In section 1.1, where we began our discussion of models of evaluation, we noted that Scheme is an applicative-order language, namely, that all the arguments to Scheme procedures are evaluated when the procedure is applied. In contrast, normal-order languages delay evaluation of procedure arguments until the actual argument values are needed. Delaying evaluation of procedure arguments until the last possible moment (e.g., until they are required by a primitive operation) is called lazy evaluation .@footnote{The difference between the lazy'' terminology and the normal-order'' terminology is somewhat fuzzy. Generally, lazy'' refers to the mechanisms of particular evaluators, while normal-order'' refers to the semantics of languages, independent of any particular evaluation strategy. But this is not a hard-and-fast distinction, and the two terminologies are often used interchangeably.} Consider the procedure

(define (try a b) (if (= a 0) 1 b))

Evaluating (try 0 (/ 1 0)) generates an error in Scheme. With lazy evaluation, there would be no error. Evaluating the expression would return 1, because the argument (/ 1 0) would never be evaluated.
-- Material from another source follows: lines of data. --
-- ==== Sys2Proof/Config.lean ====
section
/-! DEFINITION. What is fixed for one SCOUT-FCB: the OPEN parameters of 00_scope.md rule R7, the constants wired
into the hardware (10_state.md rule R47), and the one free value the spec leaves open. -/

namespace Sys2Proof

/-- The OPEN parameters of 00_scope.md rule R7, "which a model takes as an argument", each coded so that every value
of this type is inside its legal range. `State` carries one `Params` (the step function has no other argument), and no
step changes it (10_state.md rule R47: fixed for a run), so a statement about every state is a statement about every
choice of the parameters. DESIGN CHOICE (assumption 1). -/
structure Params where
  /-- `NUM_CHANNELS` − 1; the legal range is 1..14. -/
  channelsPred : Fin 14
  /-- `RX_FIFO_DEPTH` − 1; the legal range is every integer ≥ 1. -/
  fifoPred : Nat
  /-- `PWM_PERIOD_NS` − 1; an integer count of nanoseconds. -/
  periodPred : Nat
  /-- `BLOCK_BASE` / 512; the base is aligned to 512 bytes. -/
  basePage : Nat
  /-- `RC_BYTE_TIMEOUT`, "a duration ≥ 0"; no step reads it (40_rc_decoder.md rule R108, the untimed reading). DESIGN
  CHOICE: a whole number of nanoseconds, where the spec names neither unit nor granularity (assumption 20). -/
  rcByteTimeout : Nat
  /-- `CMD_LATENCY`, "a duration"; no step reads it (20_memory.md rule R73). DESIGN CHOICE: a whole number of nanoseconds,
  as `rcByteTimeout` (assumption 20). -/
  cmdLatency : Nat
  deriving DecidableEq, Repr

/-- `NUM_CHANNELS`, 1..14 (00_scope.md rule R7). -/
def Params.numChannels (p : Params) : Nat := p.channelsPred.val + 1

/-- `RX_FIFO_DEPTH`, at least 1 (00_scope.md rule R7). -/
def Params.rxFifoDepth (p : Params) : Nat := p.fifoPred + 1

/-- `PWM_PERIOD_NS`, a positive number of nanoseconds (00_scope.md rule R7, 43_pwm_system.md rule R185). -/
def Params.pwmPeriodNs (p : Params) : Nat := p.periodPred + 1

/-- `BLOCK_BASE`, a multiple of 512 (00_scope.md rule R7, 20_memory.md rule R60). -/
def Params.blockBase (p : Params) : Nat := 512 * p.basePage

/-- The parameters `State.reset` carries: `NUM_CHANNELS` is rule R7's reference value 14. DESIGN CHOICE for the other
five, for which the spec gives no reference value (assumption 2): depth 64 (rule R7 recommends 32 or more), a period
one above the largest legal `DUTY_CEIL` (2^24, 42_mixer_duty.md rule R151), base address 0, both durations 0. -/
def Params.reference : Params :=
  { channelsPred := 13, fifoPred := 63, periodPred := 16777216, basePage := 0, rcByteTimeout := 0, cmdLatency := 0 }

/-- Which binary32 operation produced a NaN (the argument of `Config.nanBits`). -/
inductive FloatOp where
  | add | sub | mul | div
  deriving DecidableEq, Repr

/-- FREE VALUE. The sign and payload of the NaN an invalid operation yields: neither the spec nor IEEE 754 fixes them
(93_implementation_defined.md U25). It has no body, so nothing can be proved of it; the block never stores a NaN
(00_scope.md rule R12). Assumption 3. -/
opaque Config.nanBits : FloatOp → Word → Word → Word

/-- `RC_SYNC`, the sync byte that begins a frame (00_scope.md rule R7, 40_rc_decoder.md rule R100). -/
def Config.rcSync : Byte := 0x20

/-- `RC_CK_BASE`, the checksum base (00_scope.md rule R7, 40_rc_decoder.md rule R102). -/
def Config.rcCkBase : Nat := 0xFFDF

/-- `RC_MAX_ATTEMPTS`, the bound on hunt attempts (00_scope.md rule R7, 40_rc_decoder.md rule R106). -/
def Config.rcMaxAttempts : Nat := 10

/-- `I_LIMIT`, +150.0 as a binary32 pattern (00_scope.md rule R7). -/
def Config.iLimit : Word := 0x43160000

/-- −150.0, the lower anti-windup limit (41_pid.md rule R130). -/
def Config.iLimitNeg : Word := 0xC3160000

end Sys2Proof
end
An example that exploits lazy evaluation is the definition of a procedure unless

(define (unless condition usual-value exceptional-value) (if condition exceptional-value usual-value))

that can be used in expressions such as

(unless (= b 0) (/ a b) (begin (display "exception: returning 0") 0))

This won't work in an applicative-order language because both the usual value and the exceptional value will be evaluated before unless is called (compare Exercise 1-6). An advantage of lazy evaluation is that some procedures, such as unless, can do useful computation even if evaluation of some of their arguments would produce errors or would not terminate.

If the body of a procedure is entered before an argument has been evaluated we say that the procedure is non-strict in that argument. If the argument is evaluated before the body of the procedure is entered we say that the procedure is strict in that argument.@footnote{The strict''versus non-strict'' terminology means essentially the same thing as applicative-order'' versus normal-order,'' except that it refers to individual procedures and arguments rather than to the language as a whole. At a conference on programming languages you might hear someone say, The normal-order language Hassle has certain strict primitives. Other procedures take their arguments by lazy evaluation.''} In a purely applicative-order language, all procedures are strict in each argument. In a purely normal-order language, all compound procedures are non-strict in each argument, and primitive procedures may be either strict or non-strict. There are also languages (see Exercise 4-31) that give programmers detailed control over the strictness of the procedures they define.

A striking example of a procedure that can usefully be made non-strict is cons (or, in general, almost any constructor for data structures). One can do useful computation, combining elements to form data structures and operating on the resulting data structures, even if the values of the elements are not known. It makes perfect sense, for instance, to compute the length of a list without knowing the values of the individual elements in the list. We will exploit this idea in section 4.2.3 to implement the streams of Chapter 3 as lists formed of non-strict cons pairs.

Exercise 4.25: Suppose that (in ordinary applicative-order Scheme) we define unless as shown above and then define factorial in terms of unless as

(define (factorial n) (unless (= n 1) (* n (factorial (- n 1))) 1))

What happens if we attempt to evaluate (factorial 5)? Will our definitions work in a normal-order language?

Exercise 4.26: Ben Bitdiddle and Alyssa P. Hacker disagree over the importance of lazy evaluation for implementing things such as unless. Ben points out that it's possible to implement unless in applicative order as a special form. Alyssa counters that, if one did that, unless would be merely syntax, not a procedure that could be used in conjunction with higher-order procedures. Fill in the details on both sides of the argument. Show how to implement unless as a derived expression (like cond or let), and give an example of a situation where it might be useful to have unless available as a procedure, rather than as a special form.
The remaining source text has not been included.